The operating system my web server runs on is (include version): CentOS 7
My hosting provider, if applicable, is: DigitalOcean
I can login to a root shell on my machine (yes or no, or I don't know): yes
I'm using a control panel to manage my site (no, or provide the name and version of the control panel): no
The version of my client is (e.g. output of certbot --version or certbot-auto --version if you're using Certbot): certbot 1.32.0
I have a webserver running nginx with 1000+ vhost from several 2nd level domain. it is running well until now. then now there are more intermittent failure on renewal and registering new domain. either it's throwing 404, or 500, even though the DNS record is correct. other issue is the certbot process is getting much longer, i notice perhaps when the vhost reach 800+, it could take 5 minute/subdomain. i think it is happen because the certbot is reading more vhost configuration. because when i run certbot certonly, it's quite fast. also in my other webserver which running less vhost number from the same domain, the renewal and certificate generation is still working good.
so the question is,
is there a known practical limitation of number of vhost for certbot ? i know there is a weekly/daily rate limit, but is there a limitation/recommendation on how much vhost on a webserver utilizing certbot ?

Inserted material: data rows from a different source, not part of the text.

/-- Settles O15: `setcc` writes `flagOf v` over the flags, and `flagOf` goes by the sign. -/
theorem setccSetsTheOneFlagOfTheValue : Obligations.SetccSetsTheOneFlagOfTheValue := by
  intro v s
  have hsign : v ≠ 0x0000#16 → (setcc v s).cond = if v.getLsbD 15 then flagNegative else flagPositive := by
    intro hv
    rw [setcc_cond, flagOf_of_msb hv, BitVec.msb_eq_getLsbD_last]
  refine ⟨?_, ?_, ?_, flagOf_eq_negative_iff v, flagOf_eq_zero_iff v, flagOf_eq_positive_iff v, fun _ => rfl, rfl,
    fun _ => rfl, ⟨rfl, rfl, rfl, rfl, rfl, rfl⟩, rfl, rfl⟩
  · rintro rfl
    rfl
  · intro hv h15
    rw [hsign hv, if_pos h15]
    rfl
  · intro hv h15
    rw [hsign hv, h15]
    rfl

/-! ## A state with other flags -/

variable (s) (c : BitVec 3)

/-- Other flags change no other item of the state. -/
@[simp] theorem withCond_frame :
    (s.withCond c).regs = s.regs ∧ (s.withCond c).pc = s.pc ∧ (s.withCond c).mem = s.mem ∧
      (s.withCond c).keys = s.keys ∧ (s.withCond c).params = s.params :=
  ⟨rfl, rfl, rfl, rfl, rfl⟩

@[simp] theorem reg_withCond (r : Reg) : (s.withCond c).reg r = s.reg r := rfl

@[simp] theorem storeRead_withCond (a : Word) : (s.withCond c).storeRead a = s.storeRead a := rfl

@[simp] theorem addrPc9_withCond (off : BitVec 9) : addrPc9 off (s.withCond c) = addrPc9 off s := rfl

@[simp] theorem addrBase6_withCond (b : Reg) (off : BitVec 6) :
    addrBase6 b off (s.withCond c) = addrBase6 b off s := rfl

/-- The written result replaces the flags, whatever they were. -/
@[simp] theorem writeResult_withCond (d : Reg) (v : Word) : writeResult d v (s.withCond c) = writeResult d v s := rfl

theorem pollKeyboard_withCond : pollKeyboard (s.withCond c) = (pollKeyboard s).withCond c := by
  obtain ⟨regs, pc, cond, engine, fc, fp, fi, mem, keys, output, service, params⟩ := s
  match keys with
  | [] => rfl
  | none :: _ => rfl
  | some _ :: _ => rfl

@[simp] theorem readEffect_withCond (a : Word) : readEffect a (s.withCond c) = (readEffect a s).withCond c := by
  simp only [readEffect, withCond_frame]
  split
  · exact pollKeyboard_withCond s c
  · rfl

@[simp] theorem loadInto_withCond (d : Reg) (a : Word) : loadInto d a (s.withCond c) = loadInto d a s := by
  simp [loadInto]

theorem runGetc_withCond : runGetc (s.withCond c) = (runGetc s).withCond c := by
  rcases hk : takeKey s.keys with _ | ⟨k, rest⟩ <;> simp [runGetc, inGet, hk] <;> rfl

theorem runIn_withCond : runIn (s.withCond c) = (runIn s).withCond c := by
  rcases hk : takeKey s.keys with _ | ⟨k, rest⟩ <;> simp [runIn, inGet, hk] <;> rfl

theorem runString_withCond (k : Service) (bytesOf : Word → List Byte) :
    runString k bytesOf (s.withCond c) = (runString k bytesOf s).withCond c := by
  simp only [runString, withCond_frame, reg_withCond]
  split <;> rfl

/-- An instruction other than BR answers from any flags what it answers from others, its own flags where it sets them
and the given ones where it does not (R38). -/
theorem exec_withCond {i : Instr} (hi : isBr i = false) :
    exec i (s.withCond c) = mapNext (fun t => if (flagReg i).isSome then t else t.withCond c) (exec i s) := by
  cases i with
  | br => cases hi
  | ld d off => exact congrArg Host.Outcome.next (loadInto_withCond s c d (addrPc9 off s))
  | ldr d b off => exact congrArg Host.Outcome.next (loadInto_withCond s c d (addrBase6 b off s))
  | ldi d off => simp [exec_ldi, mapNext, flagReg]
  | sti r off => simp [exec_sti, mapNext, flagReg]; rfl
  | trapGetc => exact congrArg Host.Outcome.next (runGetc_withCond s c)
  | trapIn => exact congrArg Host.Outcome.next (runIn_withCond (s.putBytes Config.inPrompt) c)
  | trapPuts => exact congrArg Host.Outcome.next (runString_withCond s c .puts putsBytes)
  | trapPutsp => exact congrArg Host.Outcome.next (runString_withCond s c .putsp putspBytes)
  | trapUndefined high v => rw [exec_trapUndefined, exec_trapUndefined]; split <;> rfl
  | _ => rfl

/-- Settles O16: `exec_cond` says who sets the flags, `exec_withCond` who reads them. -/
theorem flagsAreWrittenAndReadOnlyAsListed : Obligations.FlagsAreWrittenAndReadOnlyAsListed :=
  ⟨fun _ _ _ h => exec_cond h, fun _ s c hi => exec_withCond s c hi⟩

end Sys2Proof.Machine
end

section
/-! PROOFS. The invariant along a step and along a run with the host (spec/10_state.md R39 to R41, spec/44_trap.md
R262). -/

namespace Sys2Proof.Machine

variable {i : Instr} {s t : State}

/-! ## A step -/

theorem step_of_ne_running (h : s.engine ≠ .running) : step s = .next s := by
  obtain ⟨he, -⟩ | ⟨k, he, -⟩ | ⟨-, hst⟩ := step_cases s
  · exact absurd he h
  · exact absurd he h
  · exact hst

theorem step_of_atInstruction (h : AtInstruction s) : step s = exec (decode (fetch s).1) (fetch s).2 := by
  obtain ⟨he, hs⟩ := h
  obtain ⟨-, -, hst⟩ | ⟨k, -, hk, -⟩ | ⟨hne, -⟩ := step_cases s
  · exact hst
  · cases hs.symm.trans hk
  · exact absurd he hne

theorem step_of_service {k : Service} (he : s.engine = .running) (hs : s.service = some k) :
    step s = .next (resumeService k s) := by
  obtain ⟨-, hn, -⟩ | ⟨k', -, hk, hst⟩ | ⟨hne, -⟩ := step_cases s
  · cases hs.symm.trans hn
  · cases hs.symm.trans hk
    exact hst
  · exact absurd he hne

/-- The fetch moves pc and polls; everything else stays (R111). -/
@[simp] theorem fetch_frame (s : State) :
    (fetch s).2.regs = s.regs ∧ (fetch s).2.pc = s.pc + 1#16 ∧ (fetch s).2.cond = s.cond ∧
      (fetch s).2.engine = s.engine ∧ (fetch s).2.faultCause = s.faultCause ∧ (fetch s).2.faultPc = s.faultPc ∧
      (fetch s).2.faultIr = s.faultIr ∧ (fetch s).2.output = s.output ∧ (fetch s).2.service = s.service ∧
      (fetch s).2.params = s.params := by
  simp [fetch]

/-- Every step answers a next state, since every fetched word decodes to a well-formed instruction; and it keeps the
parameters. -/
theorem step_next (s : State) : ∃ t, step s = .next t ∧ t.params = s.params := by
  obtain ⟨-, -, hst⟩ | ⟨k, -, -, hst⟩ | ⟨-, hst⟩ := step_cases s
  · obtain ⟨t, ht⟩ := exec_next_of_wellFormed (wellFormed_decode (fetch s).1) (fetch s).2
    exact ⟨t, hst.trans ht, by simp [exec_params ht]⟩
  · exact ⟨_, hst, resumeService_params s k⟩
  · exact ⟨s, hst, rfl⟩

/-! ## The engine state -/

/-- Settles O56: outside Running a step is idle, and `start` sets the engine state alone. -/
theorem nothingExecutesOutsideRunning : Obligations.NothingExecutesOutsideRunning := by
  intro s
  refine ⟨step_of_ne_running, fun h => ?_⟩
  rw [hostStart_of_ready h]
  exact ⟨rfl, rfl, rfl, fun _ => rfl, rfl⟩

/-- What stops a Running engine: HALT, and the instructions that fault (R40, R301). -/
theorem exec_engine_of_running (he : s.engine = .running) (h : exec i s = .next t) :
    (t.engine = .halted ↔ i = .trapHalt) ∧ (t.engine = .faulted ↔ isFaulting i = true) ∧ t.engine ≠ .ready := by
  rw [exec_engine h, he]
  by_cases hhalt : i = .trapHalt
  · subst hhalt
    simp [isFaulting]
  · cases isFaulting i <;> simp [hhalt]

/-- Settles O54: `exec_engine_of_running` at the fetched instruction, and a service that goes on keeps the engine
state. -/
theorem onlyHaltAndFaultsStopTheEngine : Obligations.OnlyHaltAndFaultsStopTheEngine := by
  refine ⟨fun s t hat hst => ?_, fun s t he hs hst => ?_⟩
  · rw [step_of_atInstruction hat] at hst
    exact exec_engine_of_running (by simp [hat.1]) hst
  · obtain ⟨k, hk⟩ := Option.ne_none_iff_exists'.mp hs
    cases (step_of_service he hk).symm.trans hst
    rw [resumeService_engine, he]

/-! ## The invariant -/

theorem inv_fetch (he : s.engine = .running) (h : Inv s) : Inv (fetch s).2 := by
  obtain ⟨hmem, hcond, hfault, hservice, hparams⟩ := h
  have hclear := (faultRecordOk_of_ne_faulted (by simp [he])).mp hfault
  refine ⟨wf_readEffect s s.pc hmem, by simpa [CondOneHot] using hcond, ?_, .inr (by simp [he]), by simpa using hparams⟩
  exact (faultRecordOk_of_ne_faulted (by simp [he])).mpr (by simpa using hclear)

/-- One flag stays one flag: the instruction sets the flag of a value or leaves the flags. -/
theorem exec_condOneHot (h : exec i s = .next t) (hs : CondOneHot s) : CondOneHot t := by
  have hcond := exec_cond h
  cases hi : flagReg i with
  | some d =>
    rw [hi] at hcond
    simpa only [CondOneHot, hcond] using flagOf_oneHot (t.reg d)
  | none =>
    rw [hi] at hcond
    simpa only [CondOneHot, hcond] using hs

/-- A raised fault leaves a record that fits, where the word recorded decodes to the instruction that raised it. -/
theorem faultRecordOk_raiseFault {c : FaultCause} (hc : c.code = faultCauseOf i) (hi : decode (encode i) = i)
    (s : State) : FaultRecordOk (raiseFault c (encode i) s) := by
  have hpc : s.pc = s.pc - 1#16 + 1#16 := (BitVec.sub_add_cancel _ _).symm
  exact ⟨hpc, c.code_ne_zero, by rw [raiseFault_faultCause, raiseFault_faultIr, hi, hc]⟩

/-- An instruction executed by a Running engine leaves a fitting fault record: its own if it faults, the clear one if
not. -/
theorem exec_faultRecordOk (he : s.engine = .running) (h : exec i s = .next t) (hs : FaultRecordOk s) :
    FaultRecordOk t := by
  cases hi : isFaulting i with
  | true =>
    obtain ⟨c, hc, hdec, rfl⟩ := exec_of_isFaulting hi h
    exact faultRecordOk_raiseFault hc hdec s
  | false =>
    obtain ⟨hengine, hcause, hpc, hir⟩ := exec_engine_of_not_faulting hi h
    have hclear := (faultRecordOk_of_ne_faulted (by simp [he])).mp hs
    have hne : t.engine ≠ .faulted := by rw [hengine]; split <;> simp [he]
    rw [faultRecordOk_of_ne_faulted hne, hcause, hpc, hir]
    exact hclear

/-- An instruction that stops the engine leaves no service in progress, for there was none (R40). -/
theorem exec_serviceOk (hat : AtInstruction s) (h : exec i s = .next t) : ServiceOk t := by
  obtain ⟨he, hs⟩ := hat
  cases hi : isFaulting i with
  | true =>
    obtain ⟨c, -, -, rfl⟩ := exec_of_isFaulting hi h
    exact .inl hs
  | false =>
    by_cases hhalt : i = .trapHalt
    · subst hhalt
      cases h
      exact .inl hs
    · refine .inr ?_
      rw [exec_engine h, hi, if_neg hhalt]
      exact he

/-- Every instruction that a Running engine executes keeps the invariant. -/
theorem inv_exec (hat : AtInstruction s) (h : exec i s = .next t) (hs : Inv s) : Inv t := by
  obtain ⟨hmem, hcond, hfault, -, hparams⟩ := hs
  exact ⟨exec_wf h hmem, exec_condOneHot h hcond, exec_faultRecordOk hat.1 h hfault, exec_serviceOk hat h,
    by rwa [exec_params h]⟩

/-- A service that goes on keeps the invariant: it changes no item the invariant names but the service itself. -/
theorem inv_resumeService (k : Service) (he : s.engine = .running) (h : Inv s) : Inv (resumeService k s) := by
  obtain ⟨hmem, hcond, hfault, -, hparams⟩ := h
  refine ⟨by simpa using hmem, by simpa [CondOneHot] using hcond, ?_, .inr (by simp [he]), by simpa using hparams⟩
  simpa [FaultRecordOk] using hfault

theorem inv_step (h : Inv s) (hst : step s = .next t) : Inv t := by
  obtain ⟨he, hs, hex⟩ | ⟨k, he, -, hres⟩ | ⟨-, hidle⟩ := step_cases s
  · exact inv_exec (by simp [AtInstruction, he, hs]) (hex.symm.trans hst) (inv_fetch he h)
  · cases hres.symm.trans hst
    exact inv_resumeService k he h
  · cases hidle.symm.trans hst
    exact h

/-- Settles O9: `inv_resetWith`, the default parameters being allowed ones. -/
theorem invariantHoldsAtReset : Obligations.InvariantHoldsAtReset :=
  ⟨inv_resetWith (by decide), fun _ => inv_resetWith⟩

if there is limitation, how the larger webserver companies manage high volume of domain with certbot ?
For very large nginx configs you may need to add this option when using the --nginx plug-in as authenticator:
--nginx-sleep-seconds NGINX_SLEEP_SECONDS
Number of seconds to wait for nginx configuration
changes to apply when reloading. (default: 1)
Increasing this may help with the 404 errors. The 500 error would need more info to research
The --nginx plug-in requires nginx to be reloaded by the plug-in. Using the --webroot method uses the existing running nginx as is so avoids that. But, it works differently and may be a significant change at this stage of your system. Try the longer sleep seconds first
thanks for suggesting that. i've try the --nginx-sleep-second=30 previously, the result is still inconsistent (at some time it works, the other wasn't). i think i should figure out the number
There are a handful of performance issues that arise from large amounts of vhosts.
Large hosting companies/installations typically do not use Certbot webserver plugins or even use Certbot at all, and instead use either an in-house solution or an application/library designed for large numbers of users.
There are a handful of ways you can workaround performance issues for use cases like yours. The first two things I can think of:
Try to use as many certificates as possible. LetsEncrypt will issue a Certificate with up to 100 names, but you should bundle as few domains as possible into a Certificate. This will avoid issues with pending authorizations that are not cleaned up during a failed order. If you are trying to get a certificate with 100 domains and the challenge fails on the first domain, there are 99 pending challenges that must be cleaned up (verified, failed or deleted) and there is a rate limit of 300. This is a common cause of accounts getting stuck. I think Certbot versions after a certain point avoid this, but I believe older versions do not and many other clients do not handle this at all.
As you guessed, Certbot needs to parse the nginx config files which can take quite a lot of time and memory as vhosts increase. If possible, don't use the nginx plugin and instead use Standalone (Certbot can run on a higher port, and nginx proxies port 80 traffic onto it to complete challenges) or Webroot. Structure your nginx vhosts to expect the SSL Certificates in an expected place. Use shared macros/includes for the nginx configuration.
Certbot's apache/nginx plugins are designed for very basic use cases. If you have hundreds of domains, you really aren't the target audience for them.